Entries taken from a collection:
*** Block opens ***

-- ==== Sys2Proof/Laws/Requests.lean ====
section
/-! SUPPORT. The Request Engine: what taking up the head can do, and when it does nothing. -/

namespace Sys2Proof.Machine

open Sys2Proof

/-- Taking up heads touches the claims of the open window, the unit and the engine alone; requests leave the queue from its
head, completions are appended (R136, R137, R144). -/
theorem State.takeUpFuel_frame (n : Nat) (s : State) :
    s.takeUpFuel n = { s with
      line := { s.line with
        reqClaim := (s.takeUpFuel n).line.reqClaim, roundClaim := (s.takeUpFuel n).line.roundClaim }
      disc := (s.takeUpFuel n).disc
      req := (s.takeUpFuel n).req } ∧
    (s.takeUpFuel n).req.queue <:+ s.req.queue ∧ s.req.completions <+: (s.takeUpFuel n).req.completions := by
  induction n generalizing s with
  | zero => exact ⟨rfl, List.suffix_refl _, List.prefix_refl _⟩
  | succ n ih =>
    unfold State.takeUpFuel
    split
    · exact ⟨rfl, List.suffix_refl _, List.prefix_refl _⟩
    · next q rest hq =>
      split
      · dsimp only
        split
        · next o _ =>
          obtain ⟨h1, h2, h3⟩ := ih ((s.setReservations (s.req.reservations + 1)).completeHead o 0 {})
          simp only [State.completeHead, State.setReservations_req, hq] at h1 h2 h3 ⊢
          exact ⟨by rw [h1]; rfl, h2.trans (List.suffix_cons _ _), (List.prefix_append _ _).trans h3⟩
        · obtain ⟨h1, h2, h3⟩ := ih (((s.setReservations (s.req.reservations + 1)).setQueue rest).acceptSweep q.tag)
          rw [hq]
          simp only [State.acceptSweep, State.placeRound] at h1 h2 h3 ⊢
          split at h1
          · next hw =>
            rw [if_pos hw] at h2 h3 ⊢
            exact ⟨by rw [h1]; rfl, h2.trans (List.suffix_cons _ _), h3⟩
          · next hw =>
            rw [if_neg hw] at h2 h3 ⊢
            exact ⟨by rw [h1]; rfl, h2.trans (List.suffix_cons _ _), (List.prefix_append _ _).trans h3⟩
        · exact ⟨rfl, List.suffix_refl _, List.prefix_refl _⟩
      · exact ⟨rfl, List.suffix_refl _, List.prefix_refl _⟩

theorem State.takeUp_frame (s : State) :
    s.takeUp = { s with
      line := { s.line with reqClaim := s.takeUp.line.reqClaim, roundClaim := s.takeUp.line.roundClaim }
      disc := s.takeUp.disc
      req := s.takeUp.req } ∧
    s.takeUp.req.queue <:+ s.req.queue ∧ s.req.completions <+: s.takeUp.req.completions :=
  s.takeUpFuel_frame _

variable (s : State)

/-- Nothing is taken up from an empty queue. -/
theorem State.takeUp_empty (h : s.req.queue = []) : s.takeUp = s := by
  simp [State.takeUp, h, State.takeUpFuel]

/-- Nothing is taken up outside RUNNING, over a head that is taken up already, or without room (R136). -/
theorem State.takeUp_not (h : s.mayTakeUp = false) : s.takeUp = s := by
  unfold State.takeUp
  cases hq : s.req.queue with
  | nil => rfl
  | cons q rest => simp [State.takeUpFuel, hq, h]

/-- A head that passes the head checks is CLAIMED (R137, R138). -/
theorem State.takeUp_claim {q : Request} {rest : List Request} (hq : s.req.queue = q :: rest) (hm : s.mayTakeUp = true)
    (hk : q.kind ≠ .discover) (ht : q.targetPasses s.roster = true) (hl : s.tooLong q = false) :
    s.takeUp = { s with
      line := { s.line with reqClaim := some (q.claim 1 s.roster) }
      req := { s.req with head := .claimed, reservations := s.req.reservations + 1 } } := by
  have hl' : (s.setReservations (s.req.reservations + 1)).tooLong q = false := hl
  simp only [State.takeUp, hq, List.length_cons, State.takeUpFuel, hm, if_true, State.headCourse, State.setReservations_roster,
    ht, hl', hk]
  simp [hq, State.setReqClaim, State.setHead, State.setReservations]

@[simp] theorem State.takeUp_run : s.takeUp.run = s.run := by rw [s.takeUp_frame.1]
@[simp] theorem State.takeUp_timer : s.takeUp.timer = s.timer := by rw [s.takeUp_frame.1]
@[simp] theorem State.takeUp_roster : s.takeUp.roster = s.roster := by rw [s.takeUp_frame.1]
@[simp] theorem State.takeUp_sched : s.takeUp.sched = s.sched := by rw [s.takeUp_frame.1]
@[simp] theorem State.takeUp_host : s.takeUp.host = s.host := by rw [s.takeUp_frame.1]
@[simp] theorem State.takeUp_dataBus : s.takeUp.dataBus = s.dataBus := by rw [s.takeUp_frame.1]
@[simp] theorem State.takeUp_freeIndex : s.takeUp.freeIndex = s.freeIndex := by rw [s.takeUp_frame.1]
@[simp] theorem State.takeUp_pending : s.takeUp.pending = s.pending := by rw [s.takeUp_frame.1]
@[simp] theorem State.takeUp_line_record : s.takeUp.line.record = s.line.record := by rw [s.takeUp_frame.1]
@[simp] theorem State.takeUp_line_schedClaim : s.takeUp.line.schedClaim = s.line.schedClaim := by rw [s.takeUp_frame.1]
@[simp] theorem State.takeUp_line_beaconPending : s.takeUp.line.beaconPending = s.line.beaconPending := by
  rw [s.takeUp_frame.1]
@[simp] theorem State.takeUp_line_lastGrant : s.takeUp.line.lastGrant = s.line.lastGrant := by rw [s.takeUp_frame.1]
@[simp] theorem State.takeUp_line_idleRun : s.takeUp.line.idleRun = s.line.idleRun := by rw [s.takeUp_frame.1]
@[simp] theorem State.takeUp_line_echoCount : s.takeUp.line.echoCount = s.line.echoCount := by rw [s.takeUp_frame.1]
@[simp] theorem State.takeUp_line_lineErrors : s.takeUp.line.lineErrors = s.line.lineErrors := by rw [s.takeUp_frame.1]
@[simp] theorem State.takeUp_line_boundary : s.takeUp.line.boundary = s.line.boundary := by rw [s.takeUp_frame.1]

end Sys2Proof.Machine
end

*** Block closes ***

*Work to complete*. Copy only the entries from the first line to the line with "succ n ih =>", each exactly as it appears.

*Reply*.
-- ==== Sys2Proof/Laws/Requests.lean ====
section
/-! SUPPORT. The Request Engine: what taking up the head can do, and when it does nothing. -/

namespace Sys2Proof.Machine

open Sys2Proof

/-- Taking up heads touches the claims of the open window, the unit and the engine alone; requests leave the queue from its
head, completions are appended (R136, R137, R144). -/
theorem State.takeUpFuel_frame (n : Nat) (s : State) :
    s.takeUpFuel n = { s with
      line := { s.line with
        reqClaim := (s.takeUpFuel n).line.reqClaim, roundClaim := (s.takeUpFuel n).line.roundClaim }
      disc := (s.takeUpFuel n).disc
      req := (s.takeUpFuel n).req } ∧
    (s.takeUpFuel n).req.queue <:+ s.req.queue ∧ s.req.completions <+: (s.takeUpFuel n).req.completions := by
  induction n generalizing s with
  | zero => exact ⟨rfl, List.suffix_refl _, List.prefix_refl _⟩
  | succ n ih =>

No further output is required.